我和他,终究是不会再有这样恩爱的日常了。
我觉出了些唏嘘。
“若不是我今日和亲,”
“想必也劳动不得九王亲自动手。”
“子渔,”
他深深看我,半晌才无奈道。
“我要说多少次,你方才能信我。”
“和亲不过权宜之计,”
“我怎么舍得,真送你去和亲。”
舍得或是不舍得,
我都已经在路上了。
如无意外,再过几日,
我就会是南蛮王新娶的王妃。
洛卿文,到底他说的话有几分真心?
但此刻我无心与他纠缠,
今夜我最重要的目标就是将他药倒。
我装作释怀,接过烤好的羊腿。
眼前明明是我平日最爱的食物,
但现在却分毫无法下咽。
“子渔,没胃口吗?”
“是不是不舒服。”
我没想到,我只片刻踟蹰,就落入他眼里。
洛卿文竟对我的状态异常关切。
此时我必须谨言慎行。
一个不慎,或许就会被他察觉我的真意。
“无事,许是舟车有些劳顿。”
“分与大家吃吧,别浪费了这上好羊肉。”
洛卿文哼笑一声。
“我亲手烤的羊肉,他们哪配吃?”
“若不是你,我哪里会出手。”
罢了,我终究没能认清的现实,
是洛卿文已是九王。
不再与我平起平坐。
大概在他眼里,我也不过是个可尽其用之物。
“我们喝些热酒可好。”
我低声开口。
有酒方才便宜我下迷药。
洛卿文立刻扬声叫人,吩咐取杯温酒。
“子渔,你我二人好长时间没这样,”
“幕天席地,把酒言欢了。”
“你可记得,从前你酒量很好。
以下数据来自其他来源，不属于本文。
/-- The issue of an instruction by a formed warp, in the order of R53: an effect or trap still owed, the field rules
(steps 4, 6, 7: ILLEGAL), the allocation (step 8: REG_RANGE), the interlock of R48, void latches (step 9: LATCH_VOID), then
the instruction's own part for its issue set; its result then is in its pipe. -/
def issueVec (i : Instr) (u : Uses) (s : State) (c k : Nat) (body : Env → List Lane → State → State) : State :=
  match s.env c k with
  | none => s
  | some e =>
    if !s.mayIssue c || e.g.state ≠ .resident then s
    else match e.owing with
    | l :: _ => s.takeOwed e i l
    | [] =>
      if !Instr.wf .vec i then s.trapWarp e i trapILLEGAL e.lanes
      else if u.regs.any (fun r => decide (e.g.nregs ≤ r)) then s.trapWarp e i trapREGRANGE e.lanes
      else if e.waits u then s
      else
        let set := e.issueSet u.g
        match set.filter (fun l => (e.captured l).isNone && u.lat.any (fun b => (e.latch l b).isNone)) with
        | [] => (body e set (s.settleFlights c k u)).noteFlight e i set
        | void => s.trapWarp e i trapLATCHVOID void

/-- An instruction that a guard slot may precede (R211). -/
def isEngineCommand : Instr → Bool
  | .cp _ | .cpg _ | .cpm _ _ _ | .mmx _ | .mzero _ _ _ | .mzeroBias _ | .mld _ | .mst _ | .mscan _ _ _ | .ade _ _ _ _
  | .dload _ _ | .drun _ _ | .coll _ => true
  | _ => false

/-- An instruction of the sys major, valid in supervisor mode only (R49). -/
def isSys : Instr → Bool
  | .tret _ _ _ _ | .cxsave _ _ | .cxload _ _ _ | .genset _ _ | .xinv _ _ _ | .rdsr _ _ _ | .wrsr _ _ _ _
  | .tickstop _ _ _ | .dgrd _ _ _ _ | .halt _ => true
  | _ => false

/-- A control thread's run in the `warp` field of a pending result, beyond the issue contexts. -/
def CtRegs.tag (r : CtRegs) : Nat := 8 + r.serial

/-- A control-thread result in flight that an instruction names (R48). -/
def CEnv.waits (e : CEnv) (u : Uses) : Bool :=
  e.cr.loads.any (fun p => match p.who with
    | .ct _ _ => p.warp == some e.r.tag && ((match p.dest with
        | some d => (u.regs ++ u.also).any (fun k => d ≤ k && decide (k < d + max 1 ((p.size + 7) / 8)))
        | none => false) || (p.pred != 0 && (u.preds || u.g != 0)))
    | _ => false)

/-- The control thread goes on after an instruction. -/
def State.advanceCt (s : State) (e : CEnv) (len : Nat) : State :=
  s.modCore e.c fun x => { x with ct := { x.ct with
    cur := { x.ct.cur with pc := pc48 (e.r.pc + BitVec.ofNat 64 len), grd := none, waited := false, watched := false, begun := true } } }

/-- The issue of an instruction by a control thread, in the order of R53; a pending guard must meet an engine command
(R211). A false guard flag only advances the PC. -/
def issueCt (i : Instr) (u : Uses) (s : State) (c : Nat) (body : CEnv → State → State) : State :=
  let e := s.cenv c
  if !s.mayIssue c || e.r.run = .idle || e.r.park ≠ .none then s
  else match s.owedCt c with
  | some t => t
  | none =>
    if isSys i && !e.r.super then s.trapCt c trapPRIV
    else if !Instr.wf .ctl i then s.trapCt c trapILLEGAL
    else if e.r.grd.isSome && !isEngineCommand i then s.trapCt c trapILLEGAL
    else if e.waits u then s
    else if e.guard u.g then body e s
    else s.advanceCt e (instrLen i)

/-- The issue of an instruction by whoever moves. With no issuer nothing happens. -/
def issue (i : Instr) (u : Uses) (s : State) (vec : Env → List Lane → State → State) (ctl : CEnv → State → State) : State :=
  match s.issuer with
  | some (.vec c k) => issueVec i u s c k vec
  | some (.ct c) => issueCt i u s c ctl
  | _ => s

/-- An instruction whose own part says which threads read which latches: it still waits for a result that is to reach one (R59, R68). -/
def Uses.readLate (u : Uses) : Uses := { u with lat := [], later := u.lat, b3 := u.b3 || u.lat.contains 3 }

/-- A source code names a latch that is void for a lane (R45). -/
def Env.void (e : Env) (l : Lane) (code : BitVec 7) : Bool := (codeLat code).any (fun b => (e.latch l b).isNone)

/-- The threads that read a void latch trap LATCH_VOID (R53 step 9); where there are none, the instruction's part is done. -/
def State.unlessVoid (s : State) (e : Env) (i : Instr) (void : List Lane) (body : State → State) : State :=
  match void with
  | [] => body s
  | void => s.trapWarp e i trapLATCHVOID void

/-! ### Waking (R171) -/

/-- The wait of a thread's instruction is over: the thread leaves it, and the instruction re-executes without waiting
again. -/
def State.wakeDone (s : State) (c ws tid : Nat) : State :=
  (s.modThread c ws tid fun t => { t with capture := some { pc := t.pc, words := [] } }).wake c ws tid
”
不知是否因我态度软和,洛卿文有些兴奋。
他难得这样对我滔滔不绝。
回到他身边的这三年间,
我们之间的柔情像是慢慢耗尽,
我与他时常相顾无言。
他总爱与我谈及登位的大业。
可我满心只有回家的愿望。
我和他,终究是背道而驰,渐行渐远。
所以我们早已不曾把酒,更别提言欢。
“我敬你一杯。”
“祝你,得偿所愿。”
我举杯,直视洛卿文,深深地看着他。
单看样貌,他早已不是原来的他。
现在连心,也已经变了吧。
一时间,我竟有些想不起来,
从前与我相爱的那个洛卿文,是什么模样。
今日一别,只盼不复相见。
从此你我一别两宽,各不相干。
我在心里说着,饮下了杯中酒。
见我如此洒脱随和,洛卿文也酒兴大发。
一杯接一杯下肚,他口齿开始含糊。
“子渔,待我登位,”
“你就是皇后。”
“一人之下万人之上。”
“我没法为你空置后宫,”
“这是现实,你不能强求。”
“我对你还不够好吗?”
“为什么还要一心想着离开我……”
他下巴抵在我肩上,
凑得很近,酒气熏得我眼泪直流。
“九王,你醉了,”
“醉了,就睡吧。”
一觉醒来,大概一切都已尘埃落定。
我让人将洛卿文扶入营帐。
遣散众人,我摇了摇他。
“卿文?”
“要不要喝些解酒的汤药。”
洛卿文已沉沉睡去。
刚刚最后的几杯酒中,
早已被我用指尖沾上了迷药。
余秋月给的药,果然是最顶级的。
就是不知,若洛卿文知道,
是他的皇后和贵妃放走了我,
他该是何种表情。
“今日本公主和亲,”
“喜酒人人有份。”
“大家不妨畅饮几杯。”
我一不做二不休,干脆送了众人一壶酒。
将送亲队伍的人都迷晕了去。
也许可免洛卿文醒来迁怒无辜之人。
聊胜于无吧。
洛卿文已是天子之姿,心深不可测了。
大事已成,我疾步走入营帐,抓起洛卿文的手腕。
果不其然,那手串他仍旧贴身戴着。
我大喜,取下手串,冲出营帐。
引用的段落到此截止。